Recuperating at the field hospital, he’s cared for by A-Lan, now a field nurse working herself into illness (it was revealed early that she has some unnamed fatal illness which will kill her, she assures us, in 1–2 years or whenever it is narratively convenient). She gets his captain, who just happens to be the guy she was going to marry until he found out about her prior relationship, to tell Jianbai that he and A-Lan are going to be married after all. Half heart-broken and half-relieved, he continues his search for Yannan. But when A-Lan finds her for him, Yannan insists that she doesn’t want to be found, she has a war to win. So Jianbai keeps looking, and comes across Qiuming, working in a song and dance group entertaining the troops. Initially overcome with her inexplicable love for him, they go out to eat, but since all he does is moon about Yannan (who is the Sun in the film’s title scheme, with Qiuming the Moon and A-Lan the Star), she disappears onto an outbound train.
The three women unite after the war back in A-Lan’s hut, where she is finally succumbing to her mystery disease while her adoptive parents are harassing her to repay the wedding gifts her ex-fiancé’s family gave her a decade earlier. Qiuming agrees to pay the debt, but it’s too late. Oh, and Yannan lost a leg in the war. Anyway, Jianbai shows up some three months later, after his ladies are either dead or gone. Sometime later he runs into Yannan in Hong Kong, but she doesn’t think he can handle a one-legged woman so she splits, after giving him Qiuming’s address. So Jianbai heads out in search of his cousin, only to find her in a convent, where she wordlessly chooses the nunnery over his dullness.
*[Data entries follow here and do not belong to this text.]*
-- ==== Sys2Proof/Machine/Dispatch.lean ====
section
/-! DEFINITION. exec: one arm per command of spec/opcode_table.json, each one call of its meaning. -/

namespace Sys2Proof.Machine

/-- The meaning of a command on the selected engine. -/
def exec (i : Instr) (s : State) : Host.Outcome State Fault Refusal :=
  match i with
  | .init m => Sys2Proof.Machine.execInit m s
  | .feed b => Sys2Proof.Machine.execFeed b s
  | .final => Sys2Proof.Machine.execFinal s

end Sys2Proof.Machine
end

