-- ==== Sys2Proof/Laws/State.lean ====
section
/-! SUPPORT. What each update of the state and of an engine's registers leaves and changes: one lemma per field per update. -/

namespace Sys2Proof.Machine

variable (s : State) (e : Engine) (k j : Nat) (rest : List HostOp)

@[simp] theorem setEngine_sel : (s.setEngine k e).sel = s.sel := rfl
@[simp] theorem setEngine_pending : (s.setEngine k e).pending = s.pending := rfl
@[simp] theorem setEngine_reads : (s.setEngine k e).reads = s.reads := rfl
@[simp] theorem setEngine_freeCtr : (s.setEngine k e).freeCtr = s.freeCtr := rfl
@[simp] theorem setEngine_engines : (s.setEngine k e).engines = s.engines.set k e := rfl
@[simp] theorem setEngine_busLatch : (s.setEngine k e).busLatch = s.busLatch := rfl
@[simp] theorem setEngine_busAnswers : (s.setEngine k e).busAnswers = s.busAnswers := rfl

@[simp] theorem select_sel : (s.select k).sel = k := rfl
@[simp] theorem select_engines : (s.select k).engines = s.engines := rfl
@[simp] theorem select_pending : (s.select k).pending = s.pending := rfl
@[simp] theorem select_reads : (s.select k).reads = s.reads := rfl
@[simp] theorem select_freeCtr : (s.select k).freeCtr = s.freeCtr := rfl
@[simp] theorem select_busLatch : (s.select k).busLatch = s.busLatch := rfl
@[simp] theorem select_busAnswers : (s.select k).busAnswers = s.busAnswers := rfl

@[simp] theorem withPending_pending : (s.withPending rest).pending = rest := rfl
@[simp] theorem withPending_engines : (s.withPending rest).engines = s.engines := rfl
@[simp] theorem withPending_sel : (s.withPending rest).sel = s.sel := rfl
@[simp] theorem withPending_reads : (s.withPending rest).reads = s.reads := rfl
@[simp] theorem withPending_freeCtr : (s.withPending rest).freeCtr = s.freeCtr := rfl
@[simp] theorem withPending_busLatch : (s.withPending rest).busLatch = s.busLatch := rfl
@[simp] theorem withPending_busAnswers : (s.withPending rest).busAnswers = s.busAnswers := rfl

section
variable (r : HostRead) (b : BusAccess) (latch bytes : List Byte)

@[simp] theorem recordRead_engines : (s.recordRead r).engines = s.engines := rfl
@[simp] theorem recordRead_sel : (s.recordRead r).sel = s.sel := rfl
@[simp] theorem recordRead_pending : (s.recordRead r).pending = s.pending := rfl
@[simp] theorem recordRead_reads : (s.recordRead r).reads = s.reads ++ [r] := rfl
@[simp] theorem recordRead_busLatch : (s.recordRead r).busLatch = s.busLatch := rfl
@[simp] theorem recordRead_busAnswers : (s.recordRead r).busAnswers = s.busAnswers := rfl
@[simp] theorem recordRead_freeCtr : (s.recordRead r).freeCtr = s.freeCtr := rfl
@[simp] theorem recordRead_engine? : (s.recordRead r).engine? j = s.engine? j := rfl

@[simp] theorem answerBus_engines : (s.answerBus b latch bytes).engines = s.engines := rfl
@[simp] theorem answerBus_sel : (s.answerBus b latch bytes).sel = s.sel := rfl
@[simp] theorem answerBus_pending : (s.answerBus b latch bytes).pending = s.pending := rfl
@[simp] theorem answerBus_reads : (s.answerBus b latch bytes).reads = s.reads := rfl
@[simp] theorem answerBus_busLatch : (s.answerBus b latch bytes).busLatch = latch := rfl
@[simp] theorem answerBus_busAnswers :
    (s.answerBus b latch bytes).busAnswers = s.busAnswers ++ [{ access := b, bytes := bytes }] := rfl
@[simp] theorem answerBus_freeCtr : (s.answerBus b latch bytes).freeCtr = s.freeCtr := rfl
@[simp] theorem answerBus_engine? : (s.answerBus b latch bytes).engine? j = s.engine? j := rfl
end

@[simp] theorem select_engine? : (s.select k).engine? j = s.engine? j := rfl
@[simp] theorem withPending_engine? : (s.withPending rest).engine? j = s.engine? j := rfl

/-- Writing an existing engine's registers and reading them back. -/
theorem setEngine_engine?_self (h : k < s.engines.length) : (s.setEngine k e).engine? k = some e := by
  simp [State.engine?, h]

/-- Writing one engine leaves every other one. -/
theorem setEngine_engine?_of_ne (h : k ≠ j) : (s.setEngine k e).engine? j = s.engine? j := by
  simp [State.engine?, h]

/-- An engine exists exactly below N_ENGINES. -/
theorem engine?_eq_some_lt {s : State} {k : Nat} {e : Engine} (h : s.engine? k = some e) : k < s.engines.length :=
  (List.getElem?_eq_some_iff.mp h).1

/-- An engine below N_ENGINES exists. -/
theorem exists_engine? {s : State} {k : Nat} (h : k < s.engines.length) : ∃ e, s.engine? k = some e :=
  ⟨s.engines[k], List.getElem?_eq_getElem h⟩

/-- A registered engine is a member of the list of engines. -/
theorem mem_of_engine? {s : State} {k : Nat} {e : Engine} (h : s.engine? k = some e) : e ∈ s.engines :=
  List.mem_of_getElem? h

end Sys2Proof.Machine
end

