-- ==== Sys2Proof/Laws/PerInstr.lean ====
section
/-! SUPPORT. Per-instruction facts about the syntax: the word of every command has well-formed fields (R71). -/

/-- The word of the command has well-formed fields (R71, R76). -/
def Sys2Proof.Laws.EncodingWellFormed.Statement (i : Sys2Proof.Instr) : Prop :=
  (Sys2Proof.fieldsOf (Sys2Proof.encode i)).wellFormed = true

theorem Sys2Proof.Laws.EncodingWellFormed.init (m : Sys2Proof.Mode) :
    Sys2Proof.Laws.EncodingWellFormed.Statement (.init m) := by
  unfold Sys2Proof.Laws.EncodingWellFormed.Statement
  cases m <;> decide

theorem Sys2Proof.Laws.EncodingWellFormed.feed (b : Sys2Proof.Byte) :
    Sys2Proof.Laws.EncodingWellFormed.Statement (.feed b) := by
  revert b
  unfold Sys2Proof.Laws.EncodingWellFormed.Statement
  decide +kernel

theorem Sys2Proof.Laws.EncodingWellFormed.final : Sys2Proof.Laws.EncodingWellFormed.Statement .final := by
  unfold Sys2Proof.Laws.EncodingWellFormed.Statement
  decide
end

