/-- Settles O33, by induction on the run (steps_quiescent); a read is answered whatever ERR is (step_read_of_value). -/
theorem errorsStickUntilReset : Obligations.ErrorsStickUntilReset :=
  ⟨fun _ _ _ _ _ he herr hreset h => steps_quiescent he herr hreset h,
    fun _ _ _ _ _ _ he _ hp hv => step_read_of_value he hv hp⟩

/-- Settles O40: the frames of a register access and of a reset. -/
theorem otherEnginesUntouched : Obligations.OtherEnginesUntouched := by
  intro s t op rest k j hp hop hstep hj
  rw [step_cons hp] at hstep
  cases op with
  | access a =>
    have hother : opEngine (.access a) ≠ some j := fun h => hj (Option.some.inj (h.symm.trans hop))
    exact serveAccess_engine?_of_ne (s := s.withPending rest) hstep hother
  | bus b => cases hop
  | reset i =>
    cases hop
    exact serveReset_engine?_of_ne (s := s.withPending rest) hstep hj

/-- Settles O52: the two runs start from states with the same engines (steps_ownAccesses). -/
theorem enginesAreIndependent : Obligations.EnginesAreIndependent :=
  fun _ _ _ hops => steps_ownAccesses hops rfl

/-- Settles O24: on an engine without error the command is its register effect (exec_of_err_none), while IDLE the error
entry with the command's word. -/
theorem outOfSequenceRaisesSeq : Obligations.OutOfSequenceRaisesSeq := by
  intro s e he herr hidle
  refine ⟨fun b => ?_, ?_⟩
  · rw [exec_of_err_none (.feed b) he herr, effect, feedEngine_of_idle b e hidle]
    rfl
  · rw [exec_of_err_none .final he herr, effect, finalEngine_of_idle e hidle]
    rfl

/-- Settles O25: the quiescence check writes back the registers the engine has. -/
theorem quiescentEngineIgnoresCommands : Obligations.QuiescentEngineIgnoresCommands := by
  intro i s e he herr
  rw [exec_eq_onSelected, onSelected_of_engine? _ he, unlessQuiescent_of_err herr, setEngine_of_engine? he]

/-- Settles O26: no engine has the selected number (engine?_eq_none). -/
theorem commandNeedsAnEngine : Obligations.CommandNeedsAnEngine := by
  intro i s hsel
  rw [exec_eq_onSelected, onSelected, engine?_eq_none hsel]

/-- Settles O31: the write is the word's effect behind the quiescence check; with ERR set the check stops it, else an illegal
word is the error entry (R162), and a legal one its command. -/
theorem commandWriteOrder : Obligations.CommandWriteOrder := by
  intro s k w e rest hp he
  have hstep := step_cmdWord_of_engine? he hp
  refine ⟨fun herr => ?_, fun why herr hw => ?_, fun i _ hw => step_cmdWord_of_legal hp hw⟩
  · rw [hstep, unlessQuiescent_of_err herr, setEngine_of_engine? (s := (s.withPending rest).select k) he]
  · rw [hstep, unlessQuiescent_of_none herr, wordEffect_of_illegal hw]
    rfl

/-- Settles O39: a step has no access to serve. -/
theorem idleStatePersists : Obligations.IdleStatePersists := by
  intro s hp
  rw [step, hp]

end Sys2Proof.Machine

/-! PROOFS of the family 70_reset_and_hazards: what a reset leaves (R180 to R182), what the first command after it does, and
that written commands are served (R188). -/

namespace Sys2Proof.Machine

/-! ## The reset values -/

/-- STATUS reads 0 after a reset, whatever the unspecified registers hold (R180). -/
theorem statusWord_afterReset (c : Word) (b0 b1 : Byte) (r : Word) : statusWord (Engine.afterReset c b0 b1 r) = 0#32 := by
  simp [statusWord, Engine.afterReset, errBits, modeBit, phaseBit]

/-- Every engine of the block at reset is at R180's values. -/
theorem reset_engines_eq_replicate :
    State.reset.engines = List.replicate (Config.extraEngines + 1) (Engine.afterReset 0#32 0#8 0#8 0#32) := rfl

theorem eq_afterReset_of_mem_reset {e : Engine} (h : e ∈ State.reset.engines) :
    e = Engine.afterReset 0#32 0#8 0#8 0#32 :=
  List.eq_of_mem_replicate (reset_engines_eq_replicate ▸ h)

/-- The reset of an existing engine answers a next state, in error or not: that engine has R180's values, and beside it only
the count of draws has moved. -/
theorem serveReset_of_engine? {s : State} {k : Nat} {e : Engine} (he : s.engine? k = some e) :
    ∃ c b0 b1 r, serveReset k s =
      .next { s.setEngine k (Engine.afterReset c b0 b1 r) with freeCtr := s.freeCtr + 1 } := by
  simp only [serveReset, he]
  exact ⟨_, _, _, _, rfl⟩

/-! ## A command placed for the next step -/

/-- The number of a command's word reads as that command. -/
theorem decodeTableWord_encode (i : Instr) : decodeTableWord 32 (encode i).toNat = some i := by
  rw [decodeTableWord, Nat.mod_eq_of_lt (encode i).isLt, BitVec.ofNat_toNat, BitVec.setWidth_eq, decode_encode]

/-- A command's word placed for the next step of a block whose selected engine has no error completes with the command's
effect on that engine. -/
theorem step_withFetchWord_encode (i : Instr) {s : State} {e : Engine} (he : s.engine? s.sel = some e)
    (herr : e.err = .none) :
    ∃ t, step (s.withFetchWord 32 (encode i).toNat) = .next t ∧ t.engine? s.sel = some (effect i e) :=
  ⟨_, (fetchedWordRunsNext s _ i (decodeTableWord_encode i)).trans (exec_of_err_none i he herr),
    setEngine_engine?_self _ _ _ (engine?_eq_some_lt he)⟩

/-! ## Runs and the pending accesses -/

/-- A run of n steps takes the n oldest accesses off the pending ones (R58). -/
theorem steps_pending {n : Nat} {s t : State} (h : steps n s = .next t) : t.pending = s.pending.drop n := by
  induction n generalizing s with
  | zero =>
    cases h
    rfl
  | succ n ih =>
    obtain ⟨u, hu, ht⟩ := steps_succ_next h
    rw [ih ht, step_pending hu, List.drop_tail]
So we have this sweeping, ostensibly romantic melodrama, a Dr. Zhivago for the Anti-Japanese War, where the women are doing everything in their power to make sure the man ends up with someone else. In the first half of the film, they’re always deferring to their rivals, in the second half, their priorities straightened by the struggles of war, they just flat-out leave him behind. Only his own ego keeps him at the center of the drama (the film comes to life only when he is off-screen), but he’s too dim to realize his own lack of importance. If he was significantly smarter, or slightly dumber, he might have been in for some Razor’s Edge-style epiphanies about the nature of life and human relationships. But as it is, he’ll probably just find some other trio of women to make miserable.
It’s hard to know how much of this is intentional: did the Jianbai character read as so weak as to be parodic of a certain kind of man back in 1961, and thus the film is a kind of sly feminist tract about how much better women are being the heroes of their own stories? I doubt it, after all, the women are each ultimately punished for their failure to settle down and marry Prince Boring, either by death, maiming, or Catholicism. But there’s a wistfulness here, maybe just an echo of the great actresses’ souls, a yearning for a world where their options aren’t limited by the desires of a capricious man any more than they are by a feudal marriage arrangement system. Where women can choose what to do with their lives free of expectation or condemnation or bland handsomeness.